Yes, some of our perceived medical needs -- and many of our wants -- won't be met under rationing. Knowing that in advance, perhaps more of us will change the way we live now to reduce our future demand for scarce resources.
Change the way you live now to reduce your future demand for scarce resources.
That's what this is
really about!
Smokers, heavy drinkers, the obese and the elderly should be barred from receiving some operations, according to doctors, with most saying the health service cannot afford to provide free care to everyone.
And if you choose to smoke, drink, etc., then your demand for scarce resources will go unaddressed.
For the record, I am pro-life, anti-abortion, and undeterred.
However, to those of you who want abortion on demand, consider the following:
Fertility treatment and "social" abortions are also on the list of procedures that many doctors say should not be funded by the state.
Through socialized healthcare, Obama will stab you "pro-choice" people in the back on the abortion issue -- again!

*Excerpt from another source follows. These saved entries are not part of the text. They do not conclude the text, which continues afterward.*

-- ==== Sys2Proof/Machine/State.lean ====
section
/-! DEFINITION. The state of the frame codec (spec 10_state.md R20 to R24), the command port's inputs and
outputs as data (R27), the reset state (R33; 70_reset_and_hazards.md R330), and the reasons a step can stop. -/

namespace Sys2Proof.Machine

/-- The 2-bit `STATUS` of a response (60_exceptions.md R300); its codes are `statusCode`. -/
inductive Status where
  /-- The command ran its pseudocode to the end. -/
  | ok
  /-- The command word matches no row of the opcode table (R302). -/
  | illegalCommand
  /-- The word decodes but `IMM8` is outside the command's legal set (R303). -/
  | illegalOperand
  /-- The command reads or edits a frame register whose validity bit is 0 (R304). -/
  | noFrame
deriving DecidableEq, Repr

/-- The outputs of one command (R27). An output that a command's rule does not write is 0 (R29), which
is the value each field has when it is left out. -/
structure Response where
  status : Status := .ok
  d8 : Byte := 0
  dout64 : DataWord := 0
  eq : Bool := false
deriving DecidableEq, Repr

/-- What the host can do to the block: present one command with its data (R27, R28), or raise the
reset event, which is "separate from any command" (R330). -/
inductive Input where
  | command (cmd : CmdWord) (din : DataWord)
  | reset
deriving DecidableEq, Repr

/-- The machine. `mf` and `cf` are the spec's whole state (R24); a frame register is absent exactly
while its validity bit is 0 (R22, R23; R330: "A model represents them as absent, not as zero"). The
parameters are fixed at build time (R6, R332). The last three fields are the MODEL's own: the command
port as data, so that one step is a function of the state alone (log entries 4, 5, 8). -/
structure State where
  /-- The implementation parameters (R6). No step writes them. -/
  params : Params
  /-- The master-frame register `MF` with `MF_VALID` (R20, R22). -/
  mf : Option Frame
  /-- The controller-frame register `CF` with `CF_VALID` (R21, R23). -/
  cf : Option Frame
  /-- `DIN64` as the current command sees it (R27). DESIGN CHOICE, log entry 8. -/
  din64 : DataWord
  /-- The outputs of the step just made; none where it was no command (R29, R32). DESIGN CHOICE, log
  entry 5. -/
  response : Option Response
  /-- What the host presents from now on, the next input first (R30, R50). DESIGN CHOICE, log entry 4. -/
  inputs : List Input
deriving DecidableEq, Repr

/-- The validity bit `MF_VALID` (R22). -/
def State.mfValid (s : State) : Bool := s.mf.isSome

/-- The validity bit `CF_VALID` (R23). -/
def State.cfValid (s : State) : Bool := s.cf.isSome

/-- The faults of the machine: none. The block has no trap (R307); every error is the status of a
response, after which the block goes on (R301). No constructor is safe: nothing stops that the spec
lets go on. -/
inductive Fault
deriving DecidableEq, Repr

/-- Why a step has no meaning. -/
inductive Refusal where
  /-- Raised by an arm of `exec` for a command that has no meaning yet; safe. No arm raises it: every
  command of the opcode table has its meaning. -/
  | notModelled (mnemonic : String)
  /-- Raised by `step` while the parameter assignment breaks a condition of R7 ("A model must refuse a
  parameter assignment that breaks a condition"); safe. -/
  | illegalParameters
deriving DecidableEq, Repr

/-- The machine right after reset (R33, R330): both validity bits 0 and no frame bytes; the default
parameters of R6; nothing presented yet, no response (R32). `din64` and `inputs` are the model's choice
(log entries 4 and 8). -/
def State.reset : State where
  params := defaultParams
  mf := none
  cf := none
  din64 := 0
  response := none
  inputs := []

end Sys2Proof.Machine
end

(By the way -- why should we be "pro-choice" when deciding whether a child is born, but
not "pro-choice" when deciding what doctor we want to go to?)
It is not medical care that is immediately at stake here. First to go will be your freedom, as they start dictating what doctor you go to, and what lifestyles are unacceptable for those who receive mandatory government medical care.
Next the quality of medical care will go, as medical staff have their salaries cut by the government which employs them, to keep costs down, and as the government decides what treatments you can receive, and what treatments are too costly.
As all this happens, the yearly deficit will skyrocket, and the federal debt will skyrocket (even more so than now) as much of the economy which currently
pays taxes will instead be supported
by taxes: fewer tax dollars in, and greater expenditures out. This program will be an enormous burden on our society, far greater than any war we've ever fought, far greater than the current welfare state... but wait, there's more!
These skyrocketing costs will lead us to Step Three, when government experts decide who should receive healthcare, and who should just be euthanized -- ah, excuse me, "allowed to commit assisted suicide".
The first victims of the Holocaust were the incurably insane, people suffering from dementias, and so on; they were never going to get better, and they were deemed a "burden on society": why should resources be devoted to them, which could be used to feed healthy Nazi supermen?
And that is what Obamacare will really lead us to: deciding who is a "burden on society", and getting rid of those people. And they have already set the stage for the elderly to line up among the first victims.
America's Holocaust has begun this week -- and it began on our watch.
And that history will be the burden on American society.